Fast forward to a few days ago. I’d been
struggling with this week’s blog rant, three half-rants already on my desktop. My
problem wasn't finding something to talk about. To anybody who knows me, that’s
ridiculous. But ten minutes into every post I would be itching to get back to
what I had already spent the whole day on. A musical project. Because I write
songs sometimes. And this one was really kicking my arse.
The idea had been floating around in my
head for maybe a month already. I had a mumbled chorus and a vague melody recorded in my voice memos. Last week I landed on the bass line. Then, boom, the lyrics
fall out of me in one breath and suddenly I'm finessing the drum section
of the middle eight at three in the morning. I pull myself away from the
computer, acknowledge it's time to go to bed, and sit back down to save my
work. I decide I better check back through the track to see how that cool
electro-funk piano thing was working with the new drums, and suddenly it's
5:30am.
I went on like this for three days. I ate
at my computer, left plates on my keyboard, and started getting sore ears from
my iPhone buds. I went into work a day early and almost forgot about the haircut I’d
planned to get at the beginning of the week despite sideburns that felt like moustaches. I went in to work again and did an
11 hour day on three hours sleep. I skipped meals, I stopped drawing, I had
trouble writing, and I spent all my time locked in my room with my keyboard and
laptop. One night at 2am my computer froze and I spent a frantic thirty seconds
pacing the room while I waited for the laptop to tell me I hadn't saved my last
hour of work... only to restart and find the music program I use has a ‘would
you like to recover your unsaved work’ function.

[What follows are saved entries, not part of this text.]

-- ==== Sys2Proof/Machine/State.lean ====
section
/-! DEFINITION. The state of the machine as plain data: everything the spec gives it, and the state right after
reset. -/

namespace Sys2Proof.Machine

/-! ### Registers of a warp or sprout -/

/-- A register of a warp. -/
inductive RegId | v (n : Nat) | s (n : Nat) | k (n : Nat) | m (n : Nat)
  deriving DecidableEq, Repr

/-- One value to be written into a register (R220): a lane of a vector, a scalar, a mask whole, some lanes of a mask
(R293), or a lane of a matrix with its shape tag, of which the first `bits` bits are written (R284). -/
inductive RegVal
  | v (n lane : Nat) (w : Word)
  | s (n : Nat) (w : Word)
  | k (n : Nat) (w : DWord)
  | kl (n : Nat) (lanes w : DWord)
  | m (n lane : Nat) (tag : Half) (bits : Nat) (words : List Word)
  deriving DecidableEq, Repr

/-- The registers of a warp or sprout (R98). -/
structure Regs where
  /-- vector registers: register `n`, lane `l` at key 64 n + l -/
  v       : NMap Word
  s       : NMap Word
  k       : NMap DWord
  /-- matrix registers: word `w` of lane `l` of register `n` at key (64 n + l) 64 + w -/
  m       : NMap Word
  /-- shape tags (R104): register `n`, lane `l` at key 64 n + l -/
  tag     : NMap Half
  /-- the lanes' stochastic generators (R122) -/
  gen     : NMap Word
  /-- `rand_seed` (R110) -/
  seed    : Word
  /-- `fpmode` (R111) -/
  fpmode  : Word
  /-- the held entries of the return-address stack, newest first (R108) -/
  ras     : List DWord
  /-- depth of the return-address stack, held and spilled -/
  depth   : Nat
  /-- R479: words of vector registers whose stored bits were inverted: register, lane, whether two bits were -/
  flawed  : List (Nat × Nat × Bool) := []
  deriving DecidableEq, Repr

/-- The trap registers (R109, R401). -/
structure TrapRegs where
  pc    : DWord
  cause : Word
  word0 : Word
  word1 : Word
  word2 : Word
  word3 : Word
  mask  : DWord
  deriving DecidableEq, Repr

/-- A trap that is to be taken (R398 to R401). -/
structure Trap where
  cause   : Nat
  detail  : Nat
  mask    : DWord
  pc      : Nat
  word0   : Word
  word1   : Word
  word2   : Word
  word3   : Word
  setwide : Bool
  /-- the faulting address, for the record (R394) -/
  addr    : Option Nat
  /-- the trap names the instruction that the warp would issue next (R411) -/
  next    : Bool
  /-- R418, R436: the flag whose failures the trap reports, which are behind it until the trap is taken (R428) -/
  flag    : Option Nat := none
  deriving DecidableEq, Repr

/-- R69: the burst registers. -/
structure BurstRegs where
  index : Word
  row   : Word
  col   : Word
  bytes : Word
  last  : Word
  deriving DecidableEq, Repr

/-- R109, R339: `ring_head`, `ring_tail` and `ring_free`, as the last `rpush` or `rpop` left them. -/
structure RingRegs where
  head : Word
  tail : Word
  free : Word
  deriving DecidableEq, Repr

/-- The region a warp is in (R60, R61): what a restart needs (R64). -/
structure Region where
  /-- address of the region's start -/
  start : Nat
  /-- ordinal of the region, from 0 -/
  num   : Nat
  /-- it was opened by a `region`, whose word is its start; a restart re-executes that word (R275) -/
  named : Bool
  /-- a restart has gone back to that word and it has not been executed since -/
  again : Bool
  /-- `k0` as of the region start (R274) -/
  k0    : DWord
  /-- live-in registers, one bit a register -/
  liveV : BitVec 256
  liveS : BitVec 128
  liveK : BitVec 16
  liveM : BitVec 16
  /-- registers written since the region began -/
  newV  : BitVec 256
  newS  : BitVec 128
  newK  : BitVec 16
  newM  : BitVec 16
  /-- generators and `rand_seed` as of the region start (R64) -/
  gen   : NMap Word
  seed  : Word
  /-- the cycle in which the region began (R92) -/
  since : Nat
  deriving DecidableEq, Repr

/-- The clause in force (R215 to R217). -/
structure Clause where
  wait : Nat
  seta : Nat
  setb : Nat
  /-- words that the header still covers -/
  left : Nat
  /-- the STALL field, and how many of the clause's instructions have issued -/
  stall  : Nat
  issued : Nat
  /-- no variable-latency instruction of the clause has issued -/
  fresh : Bool
  /-- the WAIT flags have been found clear -/
  passed : Bool
  /-- the operations for which this clause has set its flags busy (R217) -/
  ops    : List Nat
  deriving DecidableEq, Repr

/-- Results of an issued instruction that are not yet written (R219, R220). -/
structure Pending where
  op    : Nat
  vals  : List RegVal
  /-- the destination of a lane-scope comparison, a mask or a scalar, that the scalar side does not see yet, and its
  value there (R219) -/
  stale : Option (RegId × DWord)
  /-- the values are known; false while an atomic, a logged access or a ring instruction is under way -/
  known : Bool
  /-- registers that the instruction will write -/
  regs  : List RegId
  /-- the region that issued it: a restart of a later one does not discard it (R63, R64) -/
  region : Nat
  deriving DecidableEq, Repr

/-- A failure that the next `bwait` or `bjoin` on a flag raises (R418, R436). -/
structure FlagFault where
  /-- 15 is the open batch (R331) -/
  flag  : Nat
  cause : Nat
  detail : Nat
  word2 : Word
  word3 : Word
  /-- the region that issued the command, and that of the `bseal` that closed its batch (R64) -/
  region  : Nat
  sealing : Option Nat
  deriving DecidableEq, Repr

All this and I didn’t even have a deadline.
This song wasn’t even for anything.
It was a pet project. Like knitting a tea cosy. I was doing it for fun. The hyperbolic
optimism of the muse was pulling me through hours and hours of hunger and
restlessness and sleep deprivation. And it
was driving me mental.
But today I came to the crest of the hill.
I recorded the last group of vocals and my extended mishmash of sounds solidified into a
cohesive thing, and I began the slow finicky process of ‘mixing’. But the hard work was over. I had made the thing that I wanted to make.
My brain could be used for other things now. And I realised I had an answer to
an old question. I had my vice.
It’s not as hardcore as drinking or dropping
an E (that’s what they say, right?) and I haven’t destroyed any property or
tried to do a tattoo on my own face. But I was addicted to something. And it
was a detriment to my health and well-being and I needed to stop.
And all I have to show for it is four and a half minutes of
something that might not really be much of anything. Just a bit of art. Except that it isn't. It’s also my vice.
So maybe my friends were right. Maybe you do need vices to be a successful artist. But maybe I was also right - maybe I don't fit the artist stereotype. Yet I have something that makes me stupid and addicted and moody and broody. Something that makes me suffer. Something that will probably definitely lead to lots and lots of enormous artistic success in the future.
Art itself. And it doesn't get much more
rock and roll than that.
And least I assume so, I’m still not sure what a real artist is.
But I’m thinking I should get a beret.
And least I assume so, I’m still not sure what a real artist is.
But I’m thinking I should get a beret.